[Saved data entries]
-- ==== Sys2Proof/Certificates/Slice0/Obligations.lean ====
section
/-! DEFINITION. The statements for the provers. Where a statement says `Arbitrated s' t`, `s'` is the state after the
command's own effects, written out, and `t` is `s'` after the arbiters of the event (log entry 3): all that
`Arbitrated` names is in `t` as it is in `s'`. -/

open Sys2Proof Sys2Proof.Machine

/-! ### The queue of commands, device reset, the register window -/

/-- The block takes the command at the front of its queue, runs it on the state with the rest of the queue, and idles on
an empty queue (log entry 1); a command's own effect leaves the queue alone. -/
def Obligations.FrontCommandRuns : Prop :=
  (∀ (s : State) (c : Instr) (rest : List Instr),
      s.pending = c :: rest → step s = exec c { s with pending := rest })
    ∧ (∀ s : State, s.pending = [] → step s = .next s)
    ∧ ∀ (s t : State) (c : Instr), exec c s = .next t → t.pending = s.pending

/-- A device reset puts every block into the reset values its chapter gives (R5, R25, R27, R36, R61, R118, R119, R158,
R161, R165, R170, R173, R187), and the registers read their reset values (R192). The setup read is none, the posting order
is empty, every connection is open and every pin is in park mode GROUND (R17, R173). The whole state is that of reset but for
the commands that wait. The model's choice in it: that no bus transaction of an earlier session is in flight after it
(`t.ringWrite = none` and its like) and that the commands that wait are kept (`t.pending = s.pending`) is DEDUCED (log entry
8); the zeros of what an unconfigured descriptor and the next admission number hold are DESIGN CHOICE (log entries 13, 14). -/
def Obligations.DeviceResetValues : Prop :=
  ∀ s : State, ∃ t : State, exec .deviceReset s = .next t
    ∧ (∀ ch : Chan, t.channels[ch] =
        { ready := false, park := .ground, comp := .load, trim := 64, baseline := none, holder := none
          watchLink := none })
    ∧ (∀ p : ProfileIx, t.profiles[p] = { high := 4, low := 4 })
    ∧ (∀ h : HopIx, t.hopSets[h] = [0])
    ∧ (∀ c : ConvId, t.converters[c] = { state := .offline, mark := none, job := none, origin := none })
    ∧ (∀ k : CtxId, t.contexts[k] = none)
    ∧ (∀ q : QueueId, (t.queues[q]).state = .unconfigured ∧ (t.queues[q]).fetchIndex = 0 ∧ (t.queues[q]).tail = 0
        ∧ (t.queues[q]).inFlight = 0 ∧ (t.queues[q]).held = none ∧ (t.queues[q]).readOutstanding = false)
    ∧ t.lastServed = 3
    ∧ (t.ring.configured = false ∧ t.ring.writeIndex = 0 ∧ t.ring.head = 0 ∧ t.ring.phase = true ∧ t.ring.count = 0)
    ∧ t.ringWrite = none ∧ t.reports = [] ∧ t.lost = 0
    ∧ (t.watch.entries = [] ∧ t.watch.period = 0 ∧ t.watch.timer = none ∧ t.watch.round = 0
        ∧ t.watch.inProgress = false ∧ t.watch.pending = [] ∧ t.watch.promoted = false ∧ t.watch.running = []
        ∧ t.watch.overrun = false)
    ∧ (t.engine.state = .off ∧ t.engine.stopMode = .none ∧ t.engine.lastError = .none ∧ t.engine.reasonCode = 0
        ∧ t.engine.reasonIndex = 0 ∧ t.engine.setupAddress = 0 ∧ t.engine.startupLeft = [])
    ∧ (t.interrupt.enCompletion = false ∧ t.interrupt.enHalt = false ∧ t.interrupt.enSetupFailed = false
        ∧ t.interrupt.enStopped = false ∧ t.interrupt.threshold = 1 ∧ t.interrupt.timerSetting = 0
        ∧ t.interrupt.timer = none ∧ t.interrupt.late = false ∧ t.interrupt.stickyHalt = false
        ∧ t.interrupt.stickySetupFailed = false ∧ t.interrupt.stickyStopped = false)
    ∧ (readRegister 0x00#32 t = 0 ∧ readRegister 0x04#32 t = 0 ∧ readRegister 0x08#32 t = 0
        ∧ readRegister 0x0C#32 t = 0 ∧ readRegister 0x10#32 t = 0 ∧ readRegister 0x14#32 t = 0x100#32)
    ∧ (t.setupReads = [] ∧ t.fetchRead = none ∧ t.listReads = [] ∧ t.resultWrites = [] ∧ t.posting = [])
    ∧ (t.faultDischarges = [] ∧ t.clearDischarges = [] ∧ ∀ ch : Chan, pin t ch = .drivenLow)
    ∧ t.pending = s.pending ∧ t = { State.reset with pending := s.pending }

/-- R185: the Setup Address register, and the writes and reads of the window that do nothing (R192). -/
def Obligations.SetupAddressRegister : Prop :=
  ∀ (s : State) (word : Reg),
    exec (.registerWrite 0x08#32 word) s = .next { s with engine := { s.engine with setupAddress := word } }
      ∧ readRegister 0x08#32 s = s.engine.setupAddress
      ∧ (∃ t, exec .clear s = .next t ∧ t.engine.setupAddress = s.engine.setupAddress)
      ∧ (∃ t, exec .deviceReset s = .next t ∧ t.engine.setupAddress = 0)
      ∧ (s.engine.state = .off → ∃ t, exec .start s = .next t
          ∧ t.setupReads = s.setupReads ++ [{ addr := s.engine.setupAddress, abandoned := false }])
      ∧ (∀ offset : Reg, offset ∉ [0x00#32, 0x08#32, 0x0C#32, 0x10#32, 0x14#32] →
          exec (.registerWrite offset word) s = .next s)
      ∧ (∀ offset : Reg, offset ∉ [0x04#32, 0x08#32, 0x10#32, 0x14#32] → readRegister offset s = 0)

**Exercise**
Find the line with "p : ProfileIx, t.profiles[p]" in the entries above. Retype it and each line after it, exactly, through the line with "(t.queues[q]).tail = 0", and stop there.

**Response to this exercise**
    ∧ (∀ p : ProfileIx, t.profiles[p] = { high := 4, low := 4 })
    ∧ (∀ h : HopIx, t.hopSets[h] = [0])
    ∧ (∀ c : ConvId, t.converters[c] = { state := .offline, mark := none, job := none, origin := none })
    ∧ (∀ k : CtxId, t.contexts[k] = none)
    ∧ (∀ q : QueueId, (t.queues[q]).state = .unconfigured ∧ (t.queues[q]).fetchIndex = 0 ∧ (t.queues[q]).tail = 0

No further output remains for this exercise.